Problem description: In the records below, begin at the line that has "have hlow := hlanes" and stop after the line that has "have hone := hlanes"; quote those lines verbatim and nothing more.

[Items listed in a dataset]
++++++++
/-- Settles O48: a word is its four lanes, on the way in and on the way out. -/
theorem inBufLanesAreLittleEndian : Obligations.InBufLanesAreLittleEndian := by
  refine ⟨fun s i v hidle halign hcap hwf => ?_, fun s i b0 b1 b2 b3 hidle herr halign hlen hcap hwf h0 h1 h2 h3 => ?_,
    fun s i n hi hs => ⟨_, busRead_window_busRsp (by omega) hs, fun k hk => ?_⟩⟩
  · have hin := Params.inCap_le_of_wellFormed hwf
    have hs : writeSupported (0x1000 + i) 4 = true := by
      rw [writeSupported_inWindow 4 (by omega) (by omega), naturallyAligned_iff]
      omega
    have hbyte := inByte_busWrite v (by omega) hs hidle
    have hlanes := fun (j n : Nat) (hj : j + n = 4) (hn : naturallyAligned (0x1000 + i + j) n = true) =>
      busRead_busWrite_lanes v hidle halign hcap hwf hj hn
    refine ⟨?_, ?_, ?_, ?_, hlanes 0 4 rfl ?_, hlanes 2 2 rfl ?_, hlanes 3 1 rfl (naturallyAligned_one _)⟩
    · rw [hbyte, if_pos (by omega), Nat.sub_self]
    · rw [hbyte, if_pos (by omega), Nat.add_sub_cancel_left]
    · rw [hbyte, if_pos (by omega), Nat.add_sub_cancel_left]
    · rw [hbyte, if_pos (by omega), Nat.add_sub_cancel_left]
    · rw [naturallyAligned_iff]; omega
    · rw [naturallyAligned_iff]; omega
  · have hout := Params.outCap_le_of_wellFormed hwf
    have hbs : ∀ k (h : k < [b0, b1, b2, b3].length), memGet s.outBuf (i + k) = some [b0, b1, b2, b3][k] := by
      rintro (_ | _ | _ | _ | k) hk
      · exact h0
      · exact h1
      · exact h2
      · exact h3
      · exact absurd hk (by simp)
    have hlanes := fun (j n : Nat) (hjn : j + n ≤ 4) (hn : naturallyAligned (0x2000 + i + j) n = true) =>
      busRead_outWindow_lanes (bs := [b0, b1, b2, b3]) hidle herr hlen hcap
        (by rw [List.length_cons, List.length_cons, List.length_cons, List.length_singleton]; omega) hbs hjn hn
    have hword := hlanes 0 4 (by decide) ((naturallyAligned_iff _ _).2 (by omega))
    have hlow := hlanes 0 2 (by decide) ((naturallyAligned_iff _ _).2 (by omega))
    have hhigh := hlanes 2 2 (by decide) ((naturallyAligned_iff _ _).2 (by omega))
    have hone := hlanes 1 1 (by decide) (naturallyAligned_one _)
    exact ⟨laneWord_four b0 b1 b2 b3 ▸ hword, laneWord_two b0 b1 ▸ hlow, laneWord_two b2 b3 ▸ hhigh,
      laneWord_one b1 ▸ hone⟩
  · rw [readSupported_window n (by omega)] at hs
    obtain ⟨h4, hend⟩ := naturallyAligned_lane (m := 3) hs (by omega) hk
    rw [laneWord_map_lane _ hk h4]
    exact outWindow_lane (by omega)

/-! ## Writes to the buffer windows (R49, R50) -/

/-- A supported write to the IN_BUF window moves IN_BUF and the answer alone. -/
theorem busWrite_inWindow_eq {s : State} {off n : Nat} (v : Word) (h : 0x1000 ≤ off) (h' : off < 0x2000)
    (hs : writeSupported off n = true) :
    ∃ buf, s.busWrite off n v = { s with inBuf := buf, busRsp := some ⟨0, false⟩ } := by
  rw [busWrite_supported hs, State.writeEffect, regionOf_inWindow h h']
  dsimp only
  split
  · exact ⟨_, rfl⟩
  · rw [writeInLanes_eq]
    exact ⟨_, rfl⟩

/-- Bytes outside a write's own are as before, in either phase. -/
theorem inByte_busWrite_outside {s : State} {off n a : Nat} (v : Word) (h : 0x1000 ≤ off) (h' : off < 0x2000)
    (hs : writeSupported off n = true) (ha : a < off - 0x1000 ∨ off - 0x1000 + n ≤ a) :
    (s.busWrite off n v).inByte a = s.inByte a := by
  rw [busWrite_supported hs, respond_inByte, State.writeEffect, regionOf_inWindow h h']
  dsimp only
  split
  · rfl
  · rw [inByte_writeInLanes, if_neg (by omega)]

theorem writeSupported_outWindow {off n : Nat} (h : 0x2000 ≤ off) (h' : off < 0x3000) (hn : n < 8) :
    writeSupported off n = true := by
  simp [writeSupported, regionOf_outWindow h h', hn]

/-- Settles O49: the write's lanes are the only bytes that move; a write to the OUT_BUF window has no effect. -/
theorem inBufWriteFrame : Obligations.InBufWriteFrame := by
  refine ⟨fun s off n v h h' hs => ⟨fun a => inByte_busWrite_outside v h h' hs, ?_⟩, fun s off n v h h' hn =>
    busWrite_of_no_effect (writeSupported_outWindow h h' hn) (writeEffect_outWindow s n v h h')⟩
  obtain ⟨buf, heq⟩ := busWrite_inWindow_eq (s := s) v h h' hs
  rw [heq]
  exact ⟨fun r => by cases r <;> rfl, fun a => rfl, rfl⟩

/-! ## The hidden registers are not on the bus (R41, R140) -/

section

variable {s t : State} (h : SameVisible s t)

include h

theorem readReg_of_sameVisible (r : Reg) : s.readReg r = t.readReg r := by
  obtain ⟨hphase, hdone, hresult, herr, hirq, h1, h2, h3, h4, h5, h6, h7, h8, h9, h10, h11, -, -, hparams, -, -⟩ := h
  have hstatus := statusWord_congr hphase hdone hresult herr
  cases r <;> simp only [State.readReg, State.ctrlWord, *]

theorem inByte_of_sameVisible (i : Nat) : s.inByte i = t.inByte i := by
  rw [State.inByte, State.inByte, h.inBuf, h.resets]

theorem outDefined_of_sameVisible (i : Nat) : s.outDefined i = t.outDefined i := by
  rw [State.outDefined, State.outDefined, State.busy, State.busy, h.phase, h.err, h.outLen]

/-- An undefined byte is a draw, and both states draw the same. -/
theorem outByte_of_sameVisible (i n : Nat) : s.outByte i n = t.outByte i n := by
  rw [State.outByte, State.outByte, ← outDefined_of_sameVisible h i]
  split
  · next hdef => rw [h.outDefinedBytes i hdef]
  · rfl

theorem windowByte_of_sameVisible (off k : Nat) : s.windowByte off k = t.windowByte off k := by
  simp only [State.windowByte, h.params, h.outDraws, inByte_of_sameVisible h, outByte_of_sameVisible h]

theorem readData_of_sameVisible (off n : Nat) : s.readData off n = t.readData off n := by
  simp only [State.readData, windowByte_of_sameVisible h, funext (readReg_of_sameVisible h)]

end

/-- Settles O51: every register and every window byte is a function of what the two states share. -/
theorem hiddenStateIsInvisible : Obligations.HiddenStateIsInvisible := by
  refine fun s t h => ⟨?_, fun off n _ => readData_of_sameVisible h off n⟩
  rw [State.irq, State.irq, h.done, h.irqEn]

end Sys2Proof.Machine
end

section
/-! SUPPORT. The host's lines and calls: what the assembler refuses and what each call expands to (spec/30_encoding.md R76), and what the `writes` shorthand leaves in IN_BUF (R75). -/

namespace Sys2Proof.Machine

/-! ## Refusals -/

/-- The assembler has no expansion for this form. -/
def AsmRefused {α : Type} (x : Except AsmReject α) : Prop := ∃ r, x = .error r

theorem AsmRefused.bind {α β : Type} {x : Except AsmReject α} (h : AsmRefused x) (f : α → Except AsmReject β) :
    AsmRefused (x >>= f) := by
  obtain ⟨r, rfl⟩ := h
  exact ⟨r, rfl⟩

/-- A later check refuses whatever the earlier ones say. -/
theorem refused_bind {α β : Type} (x : Except AsmReject α) {f : α → Except AsmReject β} (h : ∀ a, AsmRefused (f a)) :
    AsmRefused (x >>= f) := by
  cases x with
  | error r => exact ⟨r, rfl⟩
  | ok a => exact h a

theorem checkString_ok {p : Params} {s : List Byte} (h : s.length ≤ p.inCap) : checkString p s = .ok () := if_pos h

theorem checkString_refused {p : Params} {s : List Byte} (h : p.inCap < s.length) : AsmRefused (checkString p s) :=
  ⟨_, if_neg (by omega)⟩

theorem checkLength_ok {l : Int} (h0 : 0 ≤ l) (h : l < 2 ^ 32) : checkLength l = .ok (BitVec.ofInt 32 l) := if_pos ⟨h0, h⟩

theorem checkLength_refused {l : Int} (h : l < 0 ∨ 2 ^ 32 ≤ l) : AsmRefused (checkLength l) := ⟨_, if_neg (by omega)⟩

theorem checkDiscrepancy_ok {d : Int} (h0 : 0 ≤ d) (h : d ≤ 255) : checkDiscrepancy d = .ok (BitVec.ofInt 32 d) :=
  if_pos ⟨h0, h⟩

theorem checkDiscrepancy_refused {d : Int} (h : d < 0 ∨ 255 < d) : AsmRefused (checkDiscrepancy d) := ⟨_, if_neg (by omega)⟩

theorem checkCandidate_ok {c : List Byte} (h : c.length < 2 ^ 32) : checkCandidate c = .ok () := if_pos h

theorem checkStep_ok {t : Int} (h0 : 0 ≤ t) (h : t < 2 ^ 64) : checkStep t = .ok (BitVec.ofInt 64 t) := if_pos ⟨h0, h⟩

theorem checkStep_refused {t : Int} (h : t < 0 ∨ 2 ^ 64 ≤ t) : AsmRefused (checkStep t) := ⟨_, if_neg (by omega)⟩

theorem stepLines_refused {t : Int} (h : t < 0 ∨ 2 ^ 64 ≤ t) : AsmRefused (stepLines (some t)) := by
  obtain ⟨r, hr⟩ := checkStep_refused h
  exact ⟨r, by rw [stepLines, hr]; rfl⟩

/-! ## Words of an expansion -/

theorem extractLsb'_ofInt_low {t : Int} (h0 : 0 ≤ t) : (BitVec.ofInt 64 t).extractLsb' 0 32 = BitVec.ofInt 32 t := by
  lift t to ℕ using h0
  refine BitVec.eq_of_toNat_eq ?_
  simp

theorem extractLsb'_ofInt_high {t : Int} (h0 : 0 ≤ t) (h : t < 2 ^ 64) :
    (BitVec.ofInt 64 t).extractLsb' 32 32 = BitVec.ofInt 32 (t / 2 ^ 32) := by
  lift t to ℕ using h0
  refine BitVec.eq_of_toNat_eq ?_
  have hdiv : ((t : Int) / 2 ^ 32) = ((t / 2 ^ 32 : Nat) : Int) := by simp
  rw [hdiv, BitVec.ofInt_natCast, BitVec.ofInt_natCast, BitVec.extractLsb'_toNat, BitVec.toNat_ofNat, BitVec.toNat_ofNat,
    Nat.shiftRight_eq_div_pow]
  omega

/-- The two TSTEP writes of a step in range. -/
theorem stepLines_some {t : Int} (h0 : 0 ≤ t) (h : t < 2 ^ 64) :
    stepLines (some t) =
      .ok ([.write .tstepLo (BitVec.ofInt 32 t), .write .tstepHi (BitVec.ofInt 32 (t / 2 ^ 32))], true) := by
  rw [stepLines, checkStep_ok h0 h, ← extractLsb'_ofInt_low h0, ← extractLsb'_ofInt_high h0 h]
  rfl

theorem getD_slice (c : List Byte) (i n k : Nat) : (slice c i (i + n)).getD k 0 = if k < n then c.getD (i + k) 0 else 0 := by
  simp only [slice, List.getD_eq_getElem?_getD, Nat.add_sub_cancel_left]
  split_ifs with hk
  · simp [hk]
  · simp [hk]

theorem wordOfBytes_half (b0 b1 : Byte) : wordOfBytes b0 b1 0 0 = (0 : BitVec 16) ++ b1 ++ b0 := by
  have hzero : (0 : Byte) ++ (0 : Byte) = (0 : BitVec 16) := by decide
  rw [wordOfBytes, hzero]

/-- The candidate's bytes past its end are 0 (R76). -/
theorem candidateLines_eq (c : List Byte) :
    candidateLines c = [.write .candLen (BitVec.ofNat 32 c.length),
      .write .cand0 (c.getD 3 0 ++ c.getD 2 0 ++ c.getD 1 0 ++ c.getD 0 0),
      .write .cand1 ((0 : BitVec 16) ++ c.getD 5 0 ++ c.getD 4 0)] := by
  have hlow := fun k => getD_slice c 0 4 k
  have hhigh := fun k => getD_slice c 4 2 k
  rw [candidateLines, laneWord_eq_wordOfBytes (slice c 0 4), laneWord_eq_wordOfBytes (slice c 4 6)]
  rw [hlow 0, hlow 1, hlow 2, hlow 3, hhigh 0, hhigh 1, hhigh 2, hhigh 3]
  exact congrArg _ (congrArg _ (congrArg (fun w => [HostLine.write .cand1 w]) (wordOfBytes_half _ _)))

/-! ## Expansions -/

theorem assemble_computeCode {p : Params} {s : List Byte} {t : Option Int} {ls : List HostLine} {tsel : Bool} (k : Nat)
    (hs : s.length ≤ p.inCap) (ht : stepLines t = .ok (ls, tsel)) :
    assemble p k (.computeCode s t) = .ok (writesIn s ++ ls ++ [.cmd (.compute tsel), .wait k]) := by
  rw [assemble, checkString_ok hs, ht]
  rfl

theorem assemble_verifyCode {p : Params} {s c : List Byte} {d : Int} {t : Option Int} {ls : List HostLine} {tsel : Bool}
    (k : Nat) (hs : s.length ≤ p.inCap) (hc : c.length < 2 ^ 32) (h0 : 0 ≤ d) (hd : d ≤ 255)
    (ht : stepLines t = .ok (ls, tsel)) :
    assemble p k (.verifyCode s c (some d) t) =
      .ok (writesIn s ++ candidateLines c ++ [.write .discrepancy (BitVec.ofInt 32 d)] ++ ls ++
        [.cmd (.verify tsel), .wait k]) := by
  rw [assemble, checkString_ok hs, checkCandidate_ok hc, Option.getD_some, checkDiscrepancy_ok h0 hd, ht]
  rfl

/-- Settles O54: some check refuses each form out of range; in range every check passes and the lines are R76's. -/
theorem assemblerRefusesUnencodable : Obligations.AssemblerRefusesUnencodable := by
  refine fun p k s c => ⟨⟨fun d t hd => ?_, fun l hl => ?_, fun t ht => ⟨?_, fun d => ?_⟩, fun hs => ⟨?_, ?_, fun t => ?_,
    fun d t => ?_⟩⟩, ⟨rfl, fun l h0 hl => ?_⟩, fun hs => ⟨?_, ?_, ?_, fun t h0 ht => ?_, fun hc => ⟨fun t => rfl,
    fun d h0 hd => ⟨?_, fun t ht0 ht => ?_⟩⟩⟩⟩
  · exact refused_bind _ fun _ => refused_bind _ fun _ => (checkDiscrepancy_refused hd).bind _
  · exact (checkLength_refused hl).bind _
  · exact refused_bind _ fun _ => (stepLines_refused ht).bind _
  · exact refused_bind _ fun _ => refused_bind _ fun _ => refused_bind _ fun _ => (stepLines_refused ht).bind _
  · exact (checkString_refused hs).bind _
  · exact (checkString_refused hs).bind _
  · exact (checkString_refused hs).bind _
  · exact (checkString_refused hs).bind _
  · rw [assemble, Option.getD_some, checkLength_ok h0 hl]; rfl
  · rw [assemble, checkString_ok hs]; rfl
  · rw [assemble, checkString_ok hs]
    exact congrArg Except.ok (List.append_assoc ..)
  · rw [assemble_computeCode k hs rfl, List.append_nil]
  · rw [assemble_computeCode k hs (stepLines_some h0 ht), List.append_assoc]
    rfl
  · rw [assemble_verifyCode k hs hc h0 hd rfl, candidateLines_eq]
    simp only [List.append_assoc, List.cons_append, List.nil_append]
  · rw [assemble_verifyCode k hs hc h0 hd (stepLines_some ht0 ht), candidateLines_eq]
    simp only [List.append_assoc, List.cons_append, List.nil_append]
++++++++
Written response:
    have hlow := hlanes 0 2 (by decide) ((naturallyAligned_iff _ _).2 (by omega))
    have hhigh := hlanes 2 2 (by decide) ((naturallyAligned_iff _ _).2 (by omega))
    have hone := hlanes 1 1 (by decide) (naturallyAligned_one _)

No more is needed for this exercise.